- _Exercise_:
I need the number of lines in the data that include "bits"; reply with that number alone.

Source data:
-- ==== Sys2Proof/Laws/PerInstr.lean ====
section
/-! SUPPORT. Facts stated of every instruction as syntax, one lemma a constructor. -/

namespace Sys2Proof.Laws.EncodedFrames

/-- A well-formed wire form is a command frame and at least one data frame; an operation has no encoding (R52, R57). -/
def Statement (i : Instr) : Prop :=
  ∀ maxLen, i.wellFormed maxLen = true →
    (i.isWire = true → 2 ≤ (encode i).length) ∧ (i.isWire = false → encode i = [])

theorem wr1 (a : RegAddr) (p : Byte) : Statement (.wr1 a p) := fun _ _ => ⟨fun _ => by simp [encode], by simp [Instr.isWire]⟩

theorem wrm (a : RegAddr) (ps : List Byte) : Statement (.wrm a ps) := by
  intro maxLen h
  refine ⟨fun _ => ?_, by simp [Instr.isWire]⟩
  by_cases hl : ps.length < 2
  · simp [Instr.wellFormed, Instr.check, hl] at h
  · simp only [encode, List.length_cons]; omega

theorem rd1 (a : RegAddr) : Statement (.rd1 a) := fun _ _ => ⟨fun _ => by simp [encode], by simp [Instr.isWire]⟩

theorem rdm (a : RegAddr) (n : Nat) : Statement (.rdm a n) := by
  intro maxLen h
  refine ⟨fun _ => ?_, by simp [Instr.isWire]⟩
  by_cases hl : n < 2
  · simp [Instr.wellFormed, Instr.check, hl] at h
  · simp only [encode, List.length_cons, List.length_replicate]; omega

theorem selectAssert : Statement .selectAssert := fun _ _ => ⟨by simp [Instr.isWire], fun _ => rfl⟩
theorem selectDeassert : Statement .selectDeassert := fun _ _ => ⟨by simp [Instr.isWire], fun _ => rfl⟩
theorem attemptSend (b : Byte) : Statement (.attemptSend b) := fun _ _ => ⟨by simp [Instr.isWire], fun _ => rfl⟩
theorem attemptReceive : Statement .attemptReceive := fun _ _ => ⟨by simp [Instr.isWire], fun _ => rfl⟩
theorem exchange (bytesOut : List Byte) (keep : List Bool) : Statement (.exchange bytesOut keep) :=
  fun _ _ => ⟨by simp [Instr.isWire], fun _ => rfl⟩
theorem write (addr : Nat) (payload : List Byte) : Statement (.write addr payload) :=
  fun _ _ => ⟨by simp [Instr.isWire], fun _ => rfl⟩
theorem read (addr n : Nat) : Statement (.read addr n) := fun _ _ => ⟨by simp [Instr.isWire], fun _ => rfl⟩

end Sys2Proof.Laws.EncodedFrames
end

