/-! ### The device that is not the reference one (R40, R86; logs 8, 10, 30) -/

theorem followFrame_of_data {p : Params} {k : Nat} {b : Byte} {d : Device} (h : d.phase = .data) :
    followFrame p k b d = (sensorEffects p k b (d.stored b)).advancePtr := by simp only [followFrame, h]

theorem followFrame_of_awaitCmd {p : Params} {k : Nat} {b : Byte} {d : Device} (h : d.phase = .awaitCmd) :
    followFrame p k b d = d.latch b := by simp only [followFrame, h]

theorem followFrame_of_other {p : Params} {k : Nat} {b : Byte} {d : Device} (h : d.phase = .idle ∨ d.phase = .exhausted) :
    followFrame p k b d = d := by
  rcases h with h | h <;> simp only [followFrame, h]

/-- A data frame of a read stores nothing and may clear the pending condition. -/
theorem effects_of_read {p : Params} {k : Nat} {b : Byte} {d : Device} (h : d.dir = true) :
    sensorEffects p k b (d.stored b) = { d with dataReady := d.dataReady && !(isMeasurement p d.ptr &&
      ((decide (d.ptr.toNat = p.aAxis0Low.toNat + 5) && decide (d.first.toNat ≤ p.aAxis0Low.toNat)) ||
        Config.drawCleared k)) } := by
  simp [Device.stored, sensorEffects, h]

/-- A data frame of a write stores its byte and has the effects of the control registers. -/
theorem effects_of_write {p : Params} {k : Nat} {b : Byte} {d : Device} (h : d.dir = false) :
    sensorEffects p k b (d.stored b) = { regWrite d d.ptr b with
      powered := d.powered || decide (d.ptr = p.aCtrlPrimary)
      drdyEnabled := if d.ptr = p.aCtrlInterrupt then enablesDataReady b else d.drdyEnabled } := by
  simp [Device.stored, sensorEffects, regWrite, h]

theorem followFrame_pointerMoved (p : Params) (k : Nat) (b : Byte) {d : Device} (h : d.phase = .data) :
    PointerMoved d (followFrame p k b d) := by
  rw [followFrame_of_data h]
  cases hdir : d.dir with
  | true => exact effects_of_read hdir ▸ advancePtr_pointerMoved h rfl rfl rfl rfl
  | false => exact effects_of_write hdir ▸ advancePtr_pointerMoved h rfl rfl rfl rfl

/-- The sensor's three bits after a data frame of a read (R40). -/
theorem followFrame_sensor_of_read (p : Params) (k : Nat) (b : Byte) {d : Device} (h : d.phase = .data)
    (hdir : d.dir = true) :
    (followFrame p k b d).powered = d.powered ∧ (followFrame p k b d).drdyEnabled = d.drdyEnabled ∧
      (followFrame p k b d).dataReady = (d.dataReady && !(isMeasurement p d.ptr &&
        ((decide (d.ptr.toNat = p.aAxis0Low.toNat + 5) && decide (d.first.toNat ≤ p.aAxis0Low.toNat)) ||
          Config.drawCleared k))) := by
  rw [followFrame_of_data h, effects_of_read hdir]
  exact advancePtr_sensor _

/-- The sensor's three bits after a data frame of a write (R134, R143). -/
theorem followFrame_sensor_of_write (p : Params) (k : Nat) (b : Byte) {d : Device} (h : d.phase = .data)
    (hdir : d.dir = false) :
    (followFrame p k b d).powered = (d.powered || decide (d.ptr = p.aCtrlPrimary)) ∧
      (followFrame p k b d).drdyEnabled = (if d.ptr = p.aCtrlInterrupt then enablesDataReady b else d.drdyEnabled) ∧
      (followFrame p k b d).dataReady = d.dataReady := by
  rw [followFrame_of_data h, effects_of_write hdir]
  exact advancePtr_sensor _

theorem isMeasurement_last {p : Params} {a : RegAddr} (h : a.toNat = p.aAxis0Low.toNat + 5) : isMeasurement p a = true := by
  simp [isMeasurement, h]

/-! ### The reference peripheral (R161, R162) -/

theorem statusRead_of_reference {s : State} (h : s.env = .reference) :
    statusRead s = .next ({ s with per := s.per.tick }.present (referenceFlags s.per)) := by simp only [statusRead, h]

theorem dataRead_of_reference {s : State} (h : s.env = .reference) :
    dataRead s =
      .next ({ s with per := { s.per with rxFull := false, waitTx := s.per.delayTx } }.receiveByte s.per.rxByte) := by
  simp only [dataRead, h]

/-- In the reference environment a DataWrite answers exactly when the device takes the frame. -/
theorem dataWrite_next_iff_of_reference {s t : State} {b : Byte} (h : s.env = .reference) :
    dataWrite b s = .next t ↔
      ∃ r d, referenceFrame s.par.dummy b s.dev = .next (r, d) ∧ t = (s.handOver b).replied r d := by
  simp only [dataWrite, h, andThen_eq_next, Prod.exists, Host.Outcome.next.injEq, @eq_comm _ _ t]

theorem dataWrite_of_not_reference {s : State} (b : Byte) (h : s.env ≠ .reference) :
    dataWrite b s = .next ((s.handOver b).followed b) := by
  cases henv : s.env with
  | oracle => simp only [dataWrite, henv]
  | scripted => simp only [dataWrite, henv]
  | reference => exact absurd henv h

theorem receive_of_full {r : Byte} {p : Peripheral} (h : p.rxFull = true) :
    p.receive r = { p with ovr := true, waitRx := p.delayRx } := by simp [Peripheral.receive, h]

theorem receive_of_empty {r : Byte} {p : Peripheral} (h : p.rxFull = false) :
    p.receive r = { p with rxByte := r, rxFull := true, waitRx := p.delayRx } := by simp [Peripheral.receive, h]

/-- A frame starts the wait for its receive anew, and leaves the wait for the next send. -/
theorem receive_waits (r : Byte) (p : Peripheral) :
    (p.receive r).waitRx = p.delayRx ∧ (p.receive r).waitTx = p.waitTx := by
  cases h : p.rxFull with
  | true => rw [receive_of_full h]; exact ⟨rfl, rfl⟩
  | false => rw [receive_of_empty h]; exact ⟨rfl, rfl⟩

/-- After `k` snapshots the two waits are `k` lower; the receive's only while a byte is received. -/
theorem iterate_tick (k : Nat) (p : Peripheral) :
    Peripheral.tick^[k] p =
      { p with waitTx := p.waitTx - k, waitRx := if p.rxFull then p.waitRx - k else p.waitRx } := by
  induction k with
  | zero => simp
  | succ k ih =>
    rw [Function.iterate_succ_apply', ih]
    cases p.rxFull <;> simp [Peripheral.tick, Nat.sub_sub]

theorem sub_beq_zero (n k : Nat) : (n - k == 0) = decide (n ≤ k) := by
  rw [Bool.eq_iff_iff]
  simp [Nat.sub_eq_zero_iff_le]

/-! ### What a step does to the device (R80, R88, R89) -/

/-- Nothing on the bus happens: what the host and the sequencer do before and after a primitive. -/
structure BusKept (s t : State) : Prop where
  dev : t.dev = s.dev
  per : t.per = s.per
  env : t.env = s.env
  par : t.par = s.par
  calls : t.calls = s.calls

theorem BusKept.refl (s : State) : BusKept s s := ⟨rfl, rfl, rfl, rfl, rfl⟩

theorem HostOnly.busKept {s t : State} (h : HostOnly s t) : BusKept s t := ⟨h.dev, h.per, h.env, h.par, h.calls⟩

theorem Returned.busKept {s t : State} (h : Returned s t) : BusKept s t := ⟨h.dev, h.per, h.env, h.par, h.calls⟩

- _Exercise output_:
2